The update also introduces a significant improvement in model accessibility through what Ollama calls “turbo mode.” This mode allows users to run larger, more powerful models hosted in the cloud, such as the Kimmy K2 model, which offers fast, streaming token outputs. This hybrid approach means users can benefit from both local models and cloud-based models without needing to manage their own GPUs or API setups. Importantly, Ollama emphasizes privacy by not storing conversations in the cloud, and users can manage their usage through a credit system tied to their Ollama account.

To access turbo mode, users need to create an Ollama account and can start with a free plan that offers a rolling quota of 10,000 tokens per week, with options to upgrade to a Pro plan for more extensive use. The company’s goal with this offering is to fill gaps for users who want to experiment with larger open models without turning it into a major commercial venture. Alongside Kimmy K2, users also have access to other advanced models like the Quen 3 Mixture of Experts, and they can upload their own models for specialized tasks.

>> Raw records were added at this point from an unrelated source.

/-- The device with everything that the chapters give it, and the queue of waiting commands. -/
structure State where
  /-- Registers that do not hold their reset value, by address. -/
  regs : Sparse Word
  /-- Words of the tables behind the windows that do not hold their reset value, by 2^28 × window + offset (R41). -/
  tabs : Sparse Word
  /-- Device DRAM: bytes that are not 0, by address (R337). -/
  dram : List Host.Cell
  clk : Clocks
  pins : Pins
  fuses : Fuses
  boot : Boot
  power : Power
  ctl : Ctl
  cur : CurPort
  saf : Safety
  ports : Sparse Port
  radio : Radio
  /-- Claimed demodulators by 64 × port + demodulator (R188). -/
  demods : Sparse (Option Demod)
  /-- Per port the receive notices already raised in the slot in progress (R192). -/
  rxFlags : Sparse Nat
  time : Time
  frz : Frz
  tamp : Tamp
  mem : Mem
  fab : Fabric
  key : KeyStore
  cph : Cipher
  lcs : Lcs
  cat : Catalogue
  xch : Exchange
  shp : Shaper
  slt : Slots
  bhl : Backhaul
  pair : Pair
  /-- The wide value or entry captured last for the host and for the curator (R17, R233). -/
  cap0 : Capture
  cap1 : Capture
  /-- What the device has put out, newest first (the model's own). -/
  out : List Out
  /-- Free values drawn so far (the model's own). -/
  draws : Nat
  /-- The next notice record carries LOSS (R47). -/
  lossPending : Bool
  /-- DETAIL of the register access in progress, for the Curator port (R142). -/
  detail : Nat
  /-- Commands that wait, first in first out (the model's own). -/
  pending : List Instr
  deriving DecidableEq, Repr

/-- A domain at start-up: 0 s, epoch 0, INC 5 ns (R417). -/
def Domain.reset : Domain := ⟨0, 0, 5 * 2 ^ 32, 0, none, none, none, none, none, true⟩

/-- A radio port at start-up. -/
def Port.reset : Port :=
  { held := none, begun := none, sent := false, waiting := [], locked := none, target := 0, overCnt := 0, duty := [], dutyAt := 0, airRest := 0, dutyNoticed := false, holdEnd := none,
    cal := ⟨0, 0, 0, 0, none⟩, stopping := false, tj := 25, floors := [], req := [] }

/-- Step 1 of start-up with VIN just valid: CORE unpowered, every register at its reset value, nothing captured, queued or in progress (R74, R95). -/
def State.reset : State :=
  { regs := []
    tabs := []
    dram := []
    clk := ⟨0, 0, false, 0, 0, false, false⟩
    pins := ⟨true, true, true, true, true, false, false, false, 0⟩
    fuses := ⟨Config.arbCount, Config.lifecycle, Config.partEv, Config.pairRoot, Config.ownerHash, Config.serial.toNat, Config.identity⟩
    boot := ⟨false, none, none, 0, 0, 0, false, false, []⟩
    power := ⟨0, 0, [], false, [], none, false, false, 0, false⟩
    ctl := ⟨none, 1, 0, 0, []⟩
    cur := ⟨[], [], 0, false, false, false, false⟩
    saf := ⟨[], 0, 0, 1, false, 0, 0, none⟩
    ports := []
    radio := ⟨1800, 0⟩
    demods := []
    rxFlags := []
    time := ⟨Domain.reset, Domain.reset, 0, none, false, none, false⟩
    frz := ⟨none, false, false⟩
    tamp := ⟨none, [], 0, 0, 0, 0⟩
    mem := ⟨[], [], [], none, false, 0, 0, [], [], [], [], none, true, []⟩
    fab := ⟨[], [], [], none, 0, 0, 0⟩
    key := ⟨[], none, 0, none, none⟩
    cph := ⟨none, true, 0, false, false, false, false⟩
    lcs := ⟨none, none, none⟩
    cat := ⟨[], 0, [], none, [], none⟩
    xch := ⟨[], 0, [], 0, [], [], [], [], [], false, none, []⟩
    shp := ⟨[], [], [], [], [], [], 0, 0, none, [], [], false, []⟩
    slt := { next := none, nextSen := 0, first := true, chkBound := 0, chkSen := 0, chkNext := 0, chkNextSen := 0, alignAt := none, dupAt := none, bcnIdx := [], bcnCell := [], bcnNext := [],
             past := [], bcnPsdu := [], nbrs := [], fullRids := [], responses := [], updQueue := [], updates := [] }
    bhl := ⟨[], 0, [], none, none, 0, [], []⟩
    pair := { id := false, wireSeq := 0, laneSeq := 0, wireGot := false, laneGot := false, leadAt := none, wireReq := 0, laneReq := 0, lead := none,
              otherHolds := false, unconfAt := none, unconfTx := none, claimAt := none, takeover := none, request := false, linkUp := false, session := false,
              nonceTx := 0, nonceRx := 0, fseqTx := 0, fseqRx := 0, laneLost := false, snap := none, snapKept := false, snapAt := 0, slotA := none, slotB := none,
              jackWait := [], posA := 0, posB := 0, conflictSeen := false, tkoBeacon := none }
    cap0 := ⟨[]⟩
    cap1 := ⟨[]⟩
    out := []
    draws := 0
    lossPending := false
    detail := 0
    pending := [] }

Overall, the Ollama update represents a major step forward in making advanced AI models more accessible and easier to use, especially for those who prefer not to work with command-line tools. The new app combines local and cloud-based models in a sleek interface, supports diverse input types, and offers flexible usage plans. This release not only celebrates Ollama’s growth but also sets the stage for future enhancements, making it a compelling option for users interested in exploring open-source AI models quickly and efficiently.